Tá, daí sentamos numa mesa do cantinho enquanto ia chegando gente, e ficamos bem umas duas horas vendo show do U2 no telão. Tava manero e tudo, mas né, a gente foi pra ver o cover do Nirvana ao vivo, não o Srto Bonno Gatinho no telão.
Tava muito frio (eu fui de vestido AIOSDHADSIHOA), a gente tava morrendo de sono, tinha pouca gente interessante (alô cara com a camisa do radiohead e menina de meia-calça listrada de preto e cinza, seus lindos, vocês kinda salvaram a noite. Apesar de eu odiar radiohead), um monte de tias velhas vestidas que nem perua, achando que Pub Rock Beer é Gaivota (um lugar péssimo que gente velha vai pra dançar música sertaneja), gente com cara de pagodeiro, um casal velho bizarro se pegando.
Sabe quando você tá entediada, se diverte, mas continua entediada? Foi tipo isso.
Agradecimentos especiais ao povo que não parava de tirar foto, saí de fundo em várias. Que maneeeeerZzZzzZzzzzZ
Mas ontem, no fim, foi mais manero do que fail porque a gente não gastou nada com isso, OIHASDASDIHA ~daquelas.

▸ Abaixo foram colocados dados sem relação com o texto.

/-- A counter's record is stamped for a write; COLD counters fold at once (R437). -/
def putCounter (k : Nat) (c : CntRec) (s : State) : State :=
  let r := newRec s k true false []
  let c1 := if r.cls = 3 then CntRec.fold c else c
  placeRec k r { s with ldg.cnt := s.ldg.cnt.set none k (some c1) }

/-- LDG_WRITE's effect and answer (R446). -/
def ldgWrite (w : Work) (s : State) : Reply × State :=
  let p := w.payload
  let k := field p 0 2 0
  let op := if 3 < field p 2 1 0 then 0 else field p 2 1 0
  let expect := field p 4 4 0
  let off := field p 8 2 0
  let total := min 4096 (field p 0xA 2 (p.length - 16))
  let data := (p.drop 16).take (total - off)
  let cur := curRec s k
  let isCounter := cur.elim false LdgRec.counter
  let rec1 := newRec s k false false data
  let cntRec := newRec s k true false []
  let done (applied : Nat) (s : State) : Reply × State := (.done DONE (ldgEcho s k op applied), s)
  let effect : Reply × State :=
    match op with
    | 1 => done 1 (placeRec k (newRec s k false true [])
        { s with ldg.cnt := s.ldg.cnt.set none k none, ldg.parts := s.ldg.parts.set none k none })
    | 2 => done 1 (putCounter k (CntRec.add ((s.ldg.cnt.get none k).getD {}) (leNat (data.take 8))) s)
    | 3 => done 1 (putCounter k (CntRec.put ((s.ldg.cnt.get none k).getD {}) (leNat (data.take 16))) s)
    | _ =>
      if off = 0 ∧ total ≤ data.length then
        done 1 (placeRec k rec1 { s with ldg.cnt := s.ldg.cnt.set none k none, ldg.parts := s.ldg.parts.set none k none })
      else
        let old : LdgParts := if off = 0 then {} else (s.ldg.parts.get none k).getD {}
        let q : LdgParts := { total := total, parts := old.parts.set [] off data, at0 := s.now }
        if partsComplete q then
          done 1 (placeRec k (newRec s k false false (partsData q))
            { s with ldg.cnt := s.ldg.cnt.set none k none, ldg.parts := s.ldg.parts.set none k none })
        else done 0 { s with ldg.parts := s.ldg.parts.set none k (some q) }
  checked
    [(expect ≠ 0 && decide (cur.elim 0 LdgRec.seq ≠ expect), CHECK_FAILED),
     ((op = 2 || op = 3) && cur.isSome && !isCounter, CHECK_FAILED),
     (op = 0 && !fits s k { rec1 with data := List.replicate total 0#8 }, NO_SPACE),
     (op = 3 && cur.isNone && !fits s k cntRec, NO_SPACE),
     ((op = 1 || op = 2) && cur.isNone, NOT_PRESENT),
     (decide (0xFF00 ≤ k), NOT_PERMITTED),
     (inHoldup s, WRONG_STATE)] effect s

/-- LDG_WRITE (R446). -/
def execLdgWrite (t : Nat) (mb : Fin 8) (s : State) : Result State := .next (runCommand t mb 0x0A01 ldgWrite s)

/-- LDG_PART_TIMEOUT: parts are discarded after 1 s without a further part (R446). -/
def execLdgPartTimeout (t : Nat) (key : Half) (s : State) : Result State :=
  let s := advance t s
  .next (match s.ldg.parts.get none key.toNat with
    | some p => if passed s.now p.at0 (10 ^ 9) then { s with ldg.parts := s.ldg.parts.set none key.toNat none } else s
    | none => s)

/-- LDG_READ's answer (R447). -/
def ldgRead (w : Work) (s : State) : Reply × State :=
  let p := w.payload
  let k := field p 0 2 0
  match curRec s k with
  | none => (.done NOT_PRESENT [], s)
  | some r =>
    let d := recData s k r
    let off := field p 2 2 0
    let cnt := min (min 4056 (field p 4 2 4056)) (d.length - off)
    (.done DONE (leBytes 2 k ++ leBytes 1 r.cls ++ leBytes 1 (bit r.counter) ++ leBytes 2 d.length ++ leBytes 2 cnt
      ++ leBytes 4 r.seq ++ leBytes 2 off ++ zeros 2 ++ leBytes 8 r.wstamp ++ (d.drop off).take cnt), s)

/-- LDG_READ (R447). -/
def execLdgRead (t : Nat) (mb : Fin 8) (s : State) : Result State := .next (runCommand t mb 0x0A02 ldgRead s)

/-- One record moves to a new class: leaving HOT it is written to MRAM, entering HOT it keeps its MRAM copy; a record that
becomes COLD is appended to Firn (R448). -/
def reclass (cls k : Nat) (s : State) : State :=
  match rawRec s k with
  | none => s
  | some r =>
    let c := if r.counter && cls = 1 then 2 else cls
    let r1 := { r with cls := c }
    let s1 := if c = 1 then { s with ldg.hot := s.ldg.hot.set none k (some r1) }
      else { s with ldg.mram := s.ldg.mram.set none k (some r1), ldg.hot := s.ldg.hot.set none k none }
    if c = 3 && firnAvailable s1 && firnBehind s1 k then firnAppendRec k r1 s1 else s1

/-- LDG_CLASS_CFG's effect and answer (R427, R448). -/
def ldgClassCfg (w : Work) (s : State) : Reply × State :=
  let p := w.payload
  let first := min (field p 0 2 0) 0xFEFF
  let last := max first (min (field p 2 2 0) 0xFEFF)
  let cls := let c := field p 4 1 2; if c = 0 ∨ 3 < c then 2 else c
  let query := payloadBit p 5 7
  let keys := (ldgKeys s).filter fun k => decide (first ≤ k ∧ k ≤ last)
  let s1 := keys.foldl (fun s k => reclass cls k s)
    { s with ldg.cls := { first := first, last := last, cls := cls } :: s.ldg.cls }
  let kept := if cls = 1 then (keys.filter fun k => (rawRec s k).elim false LdgRec.counter).length else 0
  let echo (c : Nat) (st : State) (kept : Nat) : Bytes :=
    leBytes 2 first ++ leBytes 2 last ++ leBytes 1 c ++ leBytes 1 (if query then 128 else 0) ++ zeros 2
      ++ leBytes 4 (hotBytes st) ++ leBytes 2 kept ++ zeros 2
  if query then (.done DONE (echo (classOf s first) s 0), s)
  else checked [(decide (2097152 < hotBytes s1), NO_SPACE), (inHoldup s, WRONG_STATE)]
    (.done DONE (echo cls s1 kept), s1) s
where
  /-- A bit of a payload byte; 0 beyond the payload. -/
  payloadBit (p : Bytes) (off bitNo : Nat) : Bool := (p.getD off 0#8).getLsbD bitNo

/-- LDG_CLASS_CFG (R448). -/
def execLdgClassCfg (t : Nat) (mb : Fin 8) (s : State) : Result State := .next (runCommand t mb 0x0A03 ldgClassCfg s)

/-- Records still to append while catch-up runs (R449). -/
def catchupLeft (s : State) : Nat :=
  if s.ldg.catchUp then ((ldgKeys s).filter fun k => firnBehind s k && classOf s k ≠ 1).length else 0

/-- LDG_STATUS's answer; FINDINGS and MAG_PEAK clear as they are read (R449). -/
def ldgStatus (_w : Work) (s : State) : Reply × State :=
  let flags := bit (firnAvailable s) + 2 * bit s.ldg.fallback + 4 * bit (s.ldg.catchUp && firnAvailable s) + 8 * bit s.ldg.magAlert
    + 16 * bit s.power.reserveLow + 32 * bit s.ldg.dumpLost
  let d := committedDump s
  (.done DONE (leBytes 2 flags ++ leBytes 2 s.ldg.findings.toNat
    ++ leBytes 4 ((ldgKeys s).filter fun k => (curRec s k).isSome).length ++ leBytes 4 (hotBytes s) ++ leBytes 4 (poolFree s)
    ++ leBytes 2 (firnFree s) ++ leBytes 2 s.ldg.firnRetired.length
    ++ leBytes 4 (s.ldg.firnErases.foldl (fun m p => max m p.2) 0) ++ leBytes 4 s.ldg.boot ++ leBytes 4 (dumpSeq s)
    ++ leBytes 8 (d.elim 0 Dump.tai) ++ leBytes 2 s.ldg.magNow ++ leBytes 2 s.ldg.magPeak ++ leBytes 4 (catchupLeft s)),
   { s with ldg.findings := 0#16, ldg.magPeak := s.ldg.magNow })

/-- LDG_STATUS (R449). -/
def execLdgStatus (t : Nat) (mb : Fin 8) (s : State) : Result State := .next (runCommand t mb 0x0A04 ldgStatus s)

/-! ### Magnetometer (R440-R442) -/

/-- MAG_SAMPLE: a sample of the magnitude and its runs above 3,000 and below 2,400 A/m (R440). -/
def execMagSample (t mag : Nat) (s : State) : Result State :=
  let s := advance t s
  .next { s with
    ldg.magNow := min mag 65535
    ldg.magPeak := max s.ldg.magPeak (min mag 65535)
    ldg.magHighAt := if 3000 ≤ mag then some (s.ldg.magHighAt.getD s.now) else none
    ldg.magLowAt := if mag < 2400 then some (s.ldg.magLowAt.getD s.now) else none }

/-- MAG_ALERT_SET: at or above 3,000 A/m for 10 ms; EV085 and a finding are raised and the home copy goes to Firn (R440,
R441). -/
def execMagAlertSet (t : Nat) (s : State) : Result State :=
  let s := advance t s
  .next (match s.ldg.magHighAt with
    | some a =>
      if !s.ldg.magAlert && passed s.now a (10 * 10 ^ 6) then
        let s1 := logFault 0x33 0 (whr 3 1 0) (w32 s.ldg.magNow) 0#32
          (raiseNow 85 0 (w32 s.ldg.magNow) { s with ldg.magAlert := true })
        if firnAvailable s1 then firnPlace (2 ^ 40) 4096 { s1 with ldg.homeFirn := some s1.ldg.home } else s1
      else s
    | none => s)

/-- A key's MRAM copy is found bad by a scrub and repaired by R439 (R442, R475). -/
def repairKey (k : Nat) (s : State) : State :=
  reconcileKey k { s with ldg.mram := s.ldg.mram.set none k ((mramRec s k).map fun r => { r with valid := false }) }

/-- The retentive home copy is found bad by a scrub: it is repaired from its newest TYPE 3 chunks, and without them it is lost
(R442, R475). -/
def repairHome (s : State) : State :=
  match s.ldg.homeFirn with
  | some h => { s with ldg.home := h }
  | none => logFault 0x41 2 (whr 3 1 0) 0xFFFFFFFF#32 0#32 { s with ldg.home := {}, ldg.findings := s.ldg.findings ||| 2#16 }

/-- MAG_ALERT_CLEAR: below 2,400 A/m for 10 s; all of MRAM is scrubbed and repaired (blocks of the program store and table pages
take their contents back from the archive and from Firn), and the TYPE 3 chunks go (R440, R442, R449). -/
def execMagAlertClear (t : Nat) (bad : MagDamage) (s : State) : Result State :=
  let s := advance t s
  .next (match s.ldg.magLowAt with
    | some a =>
      if s.ldg.magAlert && passed s.now a (10 ^ 10) then
        let repaired := bad.home || bad.pages || decide (bad.keys ≠ [])
        let s0 := bad.keys.foldl (fun s k => repairKey k s)
          { s with ldg.magAlert := false, ldg.findings := if repaired then s.ldg.findings ||| 4#16 else s.ldg.findings }
        let s1 := if bad.home then repairHome s0 else s0
        { s1 with ldg.homeFirn := none, ldg.firnEnt := s1.ldg.firnEnt.set 0 (2 ^ 40) 0 }
      else s
    | none => s)

/-! ### SOE archive (R443) -/

/-- Records go to the archive; the oldest erase block of 8,192 records is erased when space is needed (R420, R443). -/
def archiveRecs (rs : List EvRec) (s : State) : State :=
  { s with ev.archive :=
      if s.ev.archive.length + rs.length ≤ 5767168 then s.ev.archive ++ rs else s.ev.archive.drop 8192 ++ rs }

/-- SOE_ARCHIVE_APPEND: as each 128 records of the SOE log fill they are appended to the archive; under MAG_ALERT each
record at once (R441, R443). -/
def execSoeArchiveAppend (t : Nat) (s : State) : Result State :=
  let s := advance t s
  let n := if s.ldg.magAlert then s.ev.soeUnarchived else s.ev.soeUnarchived / 128 * 128
  .next (if s.ldg.flashFailed || n = 0 then s
    else
      let from0 := s.ev.soe.drop (s.ev.soe.length - s.ev.soeUnarchived)
      { archiveRecs (from0.take n) s with ev.soeUnarchived := s.ev.soeUnarchived - n })

/-! ### Scrubs of memory (R475) -/

/-- A test is due: its interval has passed since its last pass, or a full round has been asked for (R475, R476). -/
def testDue (k ns : Nat) (s : State) : Bool := s.sup.runNow || s.pair.testRound || passed s.now (s.sup.testAt.get 0 k) ns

Queria ser gostosa pra pagarem bebidas pra mim sabe.
Então, só estou fazendo esse post pra atualizar o blog, a hilaridade dos últimos acontecimentos não me permitiu postar nada nesses últimos dias, so sorry. Esses dias têm sido maneros de verdade e eu simplesmente não queria estragar porque Stephen Christian diz tudo: words are very unecessary, they can only do harm. Chega de expor minha não-vida galero. Farei textos reflexivos, sobre coisas/acontecimentos aleatórios, mas o que eu sei, o que eu sinto, e muitas das coisas que eu faço, não vou sair falando pra todo mundo, beijos.
E se isso é perder a essência do blog, procurem algo no estilo Gossip Girl. Não estou aqui pra isso.